For more info on _CU Life Savings Protection _see [broken link removed].
For more on the doubling of savings (or is it shares) possibly up to some limit as mentioned above see .


----------



## therave (16 Jan 2007)

*Ballyphehane Credit Union Limited    *

* INSURANCE*
At no extra cost to the member, Ballyphehane Credit Union provides Life Insurance cover for all eligible members' share.

Insurance is available to a maximum of €7,700 on savings. The level of Insurance decreases as a member gets older. The following is a guideline of the insurance cover available by age.
Up to 55 years of age: any savings, up to the maximum of €7,700 are fully insured € for €.
55 years of age to last day of 59th year, 75c per day.
60th year to last day of 64th year, 50c per €1.
65th year to last day of 69th year, 25c per €1.
Once earned, the insurance remains in force, as long as you leave your savings in the credit union.

and
LOAN PROTECTION LIFE INSURANCE
All our members avail of free Loan Life Insurance up to the age of eighty. Subject to terms and conditions. Certain Limits apply. There is also insurance benefit available on members who are in the 80 age category.

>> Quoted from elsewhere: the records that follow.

/-- One placed or evicted block. -/
structure Block where
  /-- Device block id, 24 bits (R268). -/
  id : Nat
  die : Die
  core : Nat
  p0 : Nat
  /-- Where its run of the core's local memory begins (R53). -/
  lbase : Nat
  entry : Nat
  /-- The index in the queue table of its entry's queue, and the admitted entry: for the peer half of a split launch, the home's. What the
  block has issued and not performed when it ends is still that entry's (R25, R360). -/
  tab : Nat
  owner : Nat
  ctx : Nat
  space : Nat
  /-- The pinned root slot (R84). -/
  rootSlot : Nat
  sys : Bool
  /-- Block index in its level-3 instance, the flat index of that instance and the global block index (R18). -/
  s2 : Nat
  s3 : Nat
  gix : Nat
  /-- Whether the record has a quire-domain level, its scope, and the member number (R14, R15). -/
  quire : Option Nat
  /-- The cluster-level unit it belongs to, by the number its placement gave the instance (R187). -/
  unit : Option Nat
  member : Nat
  residence : Residence
  rank : Word
  lrec : LaunchRec
  mem : Memory
  /-- While it is away, the swizzle tags of the KiB of its core that its local memory touched (R204). -/
  swz : List (BitVec 3)
  tiles : List Tile
  tags : List Tag
  cv : List CvReg
  bars : List Bar
  defer : List Deferred
  /-- Failures that found the list full: the next barrier wait of the block raises one (R219). -/
  deferOvf : List Deferred
  /-- The last budget report: the three remainders and D less FCYC; with CYC at the report (R43, R182). -/
  rep : List (Option Nat)
  repD : Option Int
  repCyc : Nat
  /-- The deadline it inherits, as its own die counts it (R41). -/
  inherit : Option Int
  deadline : Option Nat
  /-- Its last restoration after a region abort (R52). -/
  restoredAt : Option Nat
  /-- Its gills whose subscriptions have ended (R246). -/
  oldGills : List OldGill
  pushLog : List Push
  arrivalLog : List Arrival
  /-- Resolutions that arrived while the block was away (R340): record, RES and the record's cause. -/
  resLog : List (Nat × Nat × BitVec 8)
  /-- Operations of the matrix engine, in acceptance order (R305). -/
  mops : List MatOp
  /-- Its address programs while it is away, by queue (R213). -/
  aps : List (Nat × ApQueue)
  /-- Where the save area that it is pointed at lies in the context's save pool, if the pool had room (R55, R349), and, while it is away,
  the room of its logs there. -/
  saved : Option Nat
  logRoom : Option (Nat × Nat)
  /-- Its last eviction aborted a region (R52). -/
  rabort : Bool
  /-- The record of a parameter block that cannot be read (R395), by its number, and a resolution of RETRY that came while the
  block was evicted. -/
  param : Option (Nat × Bool)
  gangs : List Gang
  deriving DecidableEq, Repr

these are my local's rules but i would imagine the standard accross most


----------



## oldtimer (16 Jan 2007)

The above is much different from the sweeping statement in the Sunday Indo. The Shane Ross article stated 'the money was doubled.' This gave the impression the issue was black and white, no restrictions. I thought it was too good to be true. I wonder how many more credit union members are under the same impression as Shane Ross?


----------



## ubiquitous (16 Jan 2007)

oldtimer said:


> This gave the impression the issue was black and white, no restrictions. I thought it was too good to be true.

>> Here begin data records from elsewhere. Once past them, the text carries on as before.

-- ==== Sys2Proof/Machine/Ops.lean ====
section
/-! DEFINITION. The named operations over registers, lanes and gangs; taking a trap (R336 to R339) and returning from one
(R335, R338), each once. -/

namespace Sys2Proof.Machine

/-! ### Lane masks -/

/-- The lanes of a mask, in ascending order. -/
def lanesOf (m : Word) : List Nat := (List.range 32).filter fun l => m.getLsbD l

/-- The lowest lane of a mask. -/
def lowest (m : Word) : Option Nat := (lanesOf m).head?

/-- The mask of the lanes for which a test holds. -/
def maskOf (p : Nat → Bool) : Word := BitVec.ofNat 32 ((List.range 32).foldl (fun a l => if p l then a + 2 ^ l else a) 0)

/-- A vector whose lanes in `m` are new and whose other lanes are kept. -/
def blend {α : Type} (m : Word) (new old : Vector α 32) : Vector α 32 :=
  Vector.ofFn fun i => if m.getLsbD i.val then new[i] else old[i]

/-! ### Registers of a gang -/

/-- V[n] (R105). -/
def Gang.getV (g : Gang) (n : Nat) : Lanes := if h : n < 64 then g.v[n] else Vector.ofFn fun _ => 0

/-- The tags of V[n] (R109). -/
def Gang.getT (g : Gang) (n : Nat) : Tags := if h : n < 64 then g.vt[n] else Vector.ofFn fun _ => 0

/-- V[n] and its tags written in the lanes of a mask. -/
def Gang.setV (g : Gang) (n : Nat) (m : Word) (val : Lanes) (tag : Tags) : Gang :=
  if h : n < 64 then { g with v := g.v.set n (blend m val g.v[n]), vt := g.vt.set n (blend m tag g.vt[n]) } else g

/-- S[n]; S0 reads zero (R105). -/
def Gang.getS (g : Gang) (n : Nat) : Word := if h : 0 < n ∧ n < 32 then g.s[n] else 0

/-- S[n] written; a write to S0 is discarded (R105). -/
def Gang.setS (g : Gang) (n : Nat) (w : Word) : Gang := if h : 0 < n ∧ n < 32 then { g with s := g.s.set n w } else g

/-- The pair S[n]:S[n+1], the even register low (R2, R105). -/
def Gang.getS2 (g : Gang) (n : Nat) : DWord := g.getS (n + 1) ++ g.getS n

/-- The pair S[n]:S[n+1] written. -/
def Gang.setS2 (g : Gang) (n : Nat) (w : DWord) : Gang := (g.setS n (w.extractLsb' 0 32)).setS (n + 1) (w.extractLsb' 32 32)

/-- K[n]; K0 is the live mask (R65). -/
def Gang.getK (g : Gang) (n : Nat) : Word := if h : n < 12 then g.k[n] else 0

/-- K[n] written, K1 to K11; K0 is read-only (R65). -/
def Gang.setK (g : Gang) (n : Nat) (w : Word) : Gang := if h : 0 < n ∧ n < 12 then { g with k := g.k.set n w } else g

/-- The live mask K0 (R65). -/
def Gang.live (g : Gang) : Word := g.getK 0

/-- Lanes changed, in a mask. -/
def Gang.mapLanes (g : Gang) (m : Word) (f : Nat → Lane → Lane) : Gang :=
  { g with lanes := Vector.ofFn fun i => if m.getLsbD i.val then f i.val g.lanes[i] else g.lanes[i] }

/-- A lane, by number. -/
def Gang.lane (g : Gang) (l : Nat) : Lane := if h : l < 32 then g.lanes[l] else g.lanes[0]

/-- The lanes that are live and not suspended (R59). -/
def Gang.awake (g : Gang) : Word := maskOf fun l => g.live.getLsbD l && (g.lane l).wait = .none

/-! ### Blocks and gangs in the state -/

/-- A gang of a block. -/
def State.gang? (s : State) (b g : Nat) : Option (Block × Gang) :=
  match s.block? b with
  | some x => (x.gangs[g]?).map fun y => (x, y)
  | none => none

/-- REC of a gang. -/
def State.recOf (s : State) (b g : Nat) : Word := match s.gang? b g with | some (_, y) => y.recN | none => 0

/-- The state with a gang of a block replaced. -/
def State.setGang (s : State) (b g : Nat) (y : Gang) : State :=
  match s.block? b with
  | some x => s.setBlock { x with gangs := x.gangs.set g y }
  | none => s

/-- A gang of a block changed. -/
def State.modGang (s : State) (b g : Nat) (f : Gang → Gang) : State :=
  match s.gang? b g with
  | some (_, y) => s.setGang b g (f y)
  | none => s

/-- A block changed. -/
def State.modBlock (s : State) (b : Nat) (f : Block → Block) : State :=
  match s.block? b with
  | some x => s.setBlock (f x)
  | none => s

/-! ### Regions (R332 to R335) -/

/-- The region-entry state of a lane as it stands (R136, R174). -/
def Lane.regionAt (l : Lane) (pc : Va) (recN x : Word) : Region :=
  { pc := pc, recN := recN, dep := l.dep, stack := l.stack, x := x, fresh := false }

/-- A lane entering a region other than by re-execution. -/
def Lane.enter (l : Lane) (pc : Va) (recN x : Word) : Lane :=
  { l with region := l.regionAt pc recN x, relCount := 0, relSeen := 0, replay := false, complete := false,
           entered := true }

/-- A lane that re-executes its region passes its entry: REC and the region-entry state are kept (R332). -/
def Lane.reenter (l : Lane) : Lane := { l with relSeen := 0, replay := false, complete := false, entered := true }

/-- The first word of an RE clause is taken up by the lanes of `m` (R332): REC counts the entry unless every lane of the
fragment re-executes its region. The stochastic state is then the copy of the fragment's lowest lane (R136). -/
def Gang.enterRegion (g : Gang) (m : Word) (hpc : Va) : Gang :=
  let again : Lane → Bool := fun l => l.entered || (l.replay && l.region.pc = hpc)
  let fresh := (lanesOf m).any fun l => !(again (g.lane l))
  let r := if fresh then g.recN + 1 else g.recN
  let x := if !fresh && ((lanesOf m).any fun l => !(g.lane l).entered) then ((lowest m).map fun l => (g.lane l).region.x).getD g.x else g.x
  { g.mapLanes m (fun _ l =>
    if l.entered then l else if again l then l.reenter else l.enter hpc r g.x) with recN := r, x := x }

/-- The first word of the clause at a region's entry that has no RE (ENTRY or HANDLER, R332): where every lane of the fragment re-executes
that region, the stochastic state is the copy of its lowest lane (R136). -/
def Gang.reexecute (g : Gang) (m : Word) (hpc : Va) : Gang :=
  let again : Lane → Bool := fun l => l.replay && l.region.pc = hpc
  let x := if (lanesOf m).all fun l => again (g.lane l) then ((lowest m).map fun l => (g.lane l).region.x).getD g.x else g.x
  { g.mapLanes m (fun _ l => if again l then { l with relSeen := 0, replay := false } else l) with x := x }

/-- A dependency counter lowered by one; waits see it from the next cycle on (R101). -/
def Gang.decD (g : Gang) (d : Option Nat) : Gang :=
  match d with
  | some n => if h : n < 6 then { g with d := g.d.set n (g.d[n] - 1), dNow := g.dNow.set n (g.dNow[n] + 1) } else g
  | none => g

/-- A dependency counter as waits see it in this cycle (R101). -/
def Gang.dSeen (g : Gang) (n : Nat) : Nat := g.d.toArray.getD n 0 + g.dNow.toArray.getD n 0

/-- The effective deadline of a block (R40). -/
def Block.effDeadline (x : Block) : Option Int :=
  match x.deadline, x.inherit with
  | some a, some b => some (min (a : Int) b)
  | some a, none => some (a : Int)
  | none, some b => some b
  | none, none => none

/-- A lane is in the user handler, whose words form a region of their own (R332, R338). -/
def Gang.handling (g : Gang) (l : Nat) : Bool := match g.handler with | some h => h.lanes.getLsbD l | none => false

/-- What lanes have spent in their regions, in the handler or outside it, without the lanes of `m`. -/
def notSpent (inH : Bool) (m : Word) (l : List (((Word × Bool) × Word) × Nat)) : List (((Word × Bool) × Word) × Nat) :=
  (l.map fun p => if p.1.1.2 = inH then ((p.1.1, p.1.2 &&& ~~~m), p.2) else p).filter fun p => p.1.2 ≠ 0

/-- RETRY (R335): the lanes of `m` go to their region's entry with the region-entry state, and the gang's stochastic state
takes the copy of the lowest lane (R136). What they have issued there is charged again when it re-executes, and no region abort gives it
back (R43). -/
def Gang.retry (g : Gang) (m : Word) (treg : Va) : Gang :=
  let g' := { g with spent := notSpent (g.handling ((lowest m).getD 0)) m g.spent }.mapLanes m fun _ l =>
    { l with pc := treg, pos := .header .transferred, wait := .none, hint := none, dep := l.region.dep, stack := l.region.stack,
             relSeen := 0, replay := !l.region.fresh, complete := false, bpPass := false, vlHere := false }
  match lowest m with
  | some l => { g' with x := (g.lane l).region.x }
  | none => g'

/-! ### Traps -/

/-- The routes of R336. -/
inductive Route where
  | user | system | debugger | unrecoverable
  deriving DecidableEq, Repr

/-- ROUTE, TCAUSE[11:10]. -/
def Route.code (r : Route) : Nat :=
  match r with
  | .user => 0
  | .system => 1
  | .debugger => 2
  | .unrecoverable => 3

I would have thought it obvious, to say the least, that *some* terms and conditions would have to apply to any offer such as the one referred to above? Its a bit much to expect journalists to have to include a "terms and conditions apply" disclaimer every time they make a flippant comment.


----------



## Guest109 (16 Jan 2007)

Shane Ross wrote an article in the Sunday Independent about Credit Unions in which he stated ''if you are thinking of dying, join the credit union. If you pop off as a member your loans are written off and your savings are doubled.'' Can this be really true?

this only applies if death happens before 55 th birthday ,the savings doubled i mean


----------



## ClubMan (16 Jan 2007)

ainya said:


> this only applies if death happens before 55 th birthday ,the savings doubled i mean


This is not correct. The 55 year condition seems to be that the shares were lodged before one's 55th birthday not that on must die before then! Check the _Google _search result links that I posted earlier. Bear in mind that different _CUs _may or may not have different rules on this issue but I don't think so.


----------



## Z100 (31 Jan 2007)

The in-laws need advice on this one. Their mother, who died a few months ago, had a CU account. When the father, the sole beneficiary in her will, went to the CU to enquire about sorting out the account he was told that because she was over 70 when she opened the account she had no insurance with them. 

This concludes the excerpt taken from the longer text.